Ghrelin is an appetite-stimulating hormone that can increase food intake and has been reported to prevent muscle loss; however, the mechanism is not yet fully understood. In this study, [D-Lys3]-GHRP-6 (GHRP) was used to investigate the effects of the antagonization of ghrelin on muscle protein deposition, eating patterns and gut microbiota in a pig model. We found that the growth performance and muscle fiber cross-sectional area of pigs treated with GHRP were significantly reduced compared with the control (CON) group. Moreover, the levels of serum isoleucine, methionine, arginine and tyrosine in the GHRP group were lower than that of the CON group. The abundance of acetate-producing bacteria (Oscillospiraceae UCG-005, Parabacteroides and Oscillospiraceae NK4A214 group) and acetate concentration in the colons of pigs treated with GHRP were significantly reduced. In addition, the injection of GHRP down-regulated the mRNA expression of MCT-1 and mTOR, and it up-regulated the mRNA expression of HDAC1, FOXO1 and Beclin-1. In summary, the antagonization of ghrelin reduced the concentration of important signal molecules (Arg, Met and Ile) that activate the mTOR pathway, concurrently reduce the concentration of HDAC inhibitors (acetate), promote autophagy and finally reduce protein deposition in muscles.

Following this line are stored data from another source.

/-- The end of a zone's part detaches the zone and disposes of the placement it carries (R101, R128 to R131): it is used
up, discarded, dropped for the first reason of R101 with its notice, restored with interrupted count 1, or rests for its
repeat with the next stamp, from the end of its part. One handed back with a WITHDRAWAL mark is dropped, and then the
coverage placement of an announcement that covers the zone again is made (R119). A placement that enters a queue with
room for it stands in it, and the queue keeps its capacity and its order; a full queue loses the victim of R100,
dropped DISPLACED, and nothing of another announcement, and one that is not full loses nothing. That PLACEMENT_DROPPED
carries the condition and the stamp the placement left its queue with is the model's reading (log entry 26). -/
def Obligations.APartsEndDisposesOfItsPlacement : Prop :=
  (∀ (s : State) c z r a o, s.channel c = some r → attachmentIn r z = some a →
    let p := a.placement
    let d := detachZone c z r s
    let ends (discard : Bool) (fate : Fate) (u : State) :=
      endPart c o discard z s = recordLeft c { zone := z, outcome := o, fate := fate } u
    let dropped (reason : DropReason) :=
      generate (.placementDropped p.announcement z p.priority p.condition p.stamp reason) d
    (∀ discard, ∃ r', (endPart c o discard z s).channel c = some r' ∧ r'.announcement = r.announcement ∧
      r'.zones = r.zones.filter (fun e => e.zone != z) ∧ ∃ fate, { zone := z, outcome := o, fate := fate } ∈ r'.left) ∧
    (o = .cut → ends true .discarded d) ∧
    (a.mark = some .withdrawal →
      (coveredWith s z r.announcement = false → ends false .dropped (dropped .withdrawn)) ∧
      (coveredWith s z r.announcement = true → holdsPlacement s z r.announcement = false →
        (∃ x, s.slot? r.announcement = some x ∧ x.withdrawn = false) →
          ends false .dropped (makeCoverage z r.announcement (dropped .withdrawn)))) ∧
    (a.mark ≠ some .withdrawal →
      ((o = .completed ∨ o = .empty) → p.repeats = .count 0 → ends false .usedUp d) ∧
      ((o = .completed ∨ o = .empty) → ∀ left,
        ((p.repeats = .continuous ∧ left = .continuous) ∨ ∃ n, p.repeats = .count (n + 1) ∧ left = .count n) →
          (∀ reason, DroppedFor s z p False reason → ends false .dropped (dropped reason)) ∧
          ((∀ reason, ¬ DroppedFor s z p False reason) → ∀ x, s.slot? p.announcement = some x →
            ends false .resting (enterQueue z
              { p with
                stamp := s.zrt.stampCounter
                condition := .resting (s.clock.runTime + BitVec.ofNat 32 (10 * x.interval))
                repeats := left }
              (d.withZrt { d.zrt with stampCounter := d.zrt.stampCounter + 1 })))) ∧
      ((o = .truncated ∨ o = .cut) →
        (∀ reason, DroppedFor s z p (p.interrupted = 1) reason → ends false .dropped (dropped reason)) ∧
        ((∀ reason, ¬ DroppedFor s z p (p.interrupted = 1) reason) →
          ends false .restored (enterQueue z
            { p with
              condition := if (s.zone z).covering.isSome ∧ p.priority < 7 then .held else .waiting
              interrupted := 1 } d))))) ∧
  (∀ (s : State) z a, z < s.zrt.zones.length → hasRoom s z 7 = true →
    ({ announcement := a, priority := 7, stamp := s.zrt.stampCounter, condition := .waiting
       repeats := .continuous, interrupted := 0 } : Placement) ∈ ((makeCoverage z a s).zone z).queue) ∧
  (∀ (s : State) z a, hasRoom s z 7 = false → makeCoverage z a s = generate (.placementRefused a z 7 .queueFull) s) ∧
  ∀ (s : State) z q, z < s.zrt.zones.length → hasRoom s z q.priority = true → QueueOk (s.zone z).queue →
    let t := enterQueue z q s
    q ∈ (t.zone z).queue ∧ QueueOk (t.zone z).queue ∧ (∀ x ∈ (t.zone z).queue, x = q ∨ x ∈ (s.zone z).queue) ∧
    (InOrder s.zrt.stampCounter (s.zone z).queue → InOrder s.zrt.stampCounter (t.zone z).queue) ∧
    ((s.zone z).queue.length < 12 → ∀ x ∈ (s.zone z).queue, x ∈ (t.zone z).queue) ∧
    ∀ v, 12 ≤ (s.zone z).queue.length → QueueVictimFor s z q.priority v →
      Plays (generate (.placementDropped v.announcement z v.priority v.condition v.stamp .displaced) s) t ∧
      (∀ x ∈ (s.zone z).queue, x.announcement ≠ v.announcement → x ∈ (t.zone z).queue) ∧
      ∀ x ∈ (t.zone z).queue, x = q ∨ x.announcement ≠ v.announcement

Relationship between GHRP-6 and TPA in the regulation of growth hormone secretion by human pituitary somatotrophinomas

J Tongji Med Univ 1997;17(3):132-5.PMID:9812762DOI:10.1007/BF02888286.

Growth hormone releasing peptide (GHRP-6) is a synthetic hexapeptide which specifically stimulates secretion of growth hormone (GH) by pituitary somatotrophs. Phorbel ester, 1, 2 tetradecanoylphorbol 13 acetate (TPA) can also stimulate releasing of GH. The precise intracellular mechanism has not been entirely deciphered. We used cell cultures of human pituitary somatotrophinomas to investigate the relation between GHRP-6 and TPA on membrane phosphatidylinositol (PI) turnover and GH secretion. The results showed that the working mechanisms of GHRP-6 and TPA are not identical, although they all can stimulate GH secretion in human pituitary somatotrophinomas. This indicates that PI-PKC signal transduction system may play a crucial role in the regulation of GH secretion.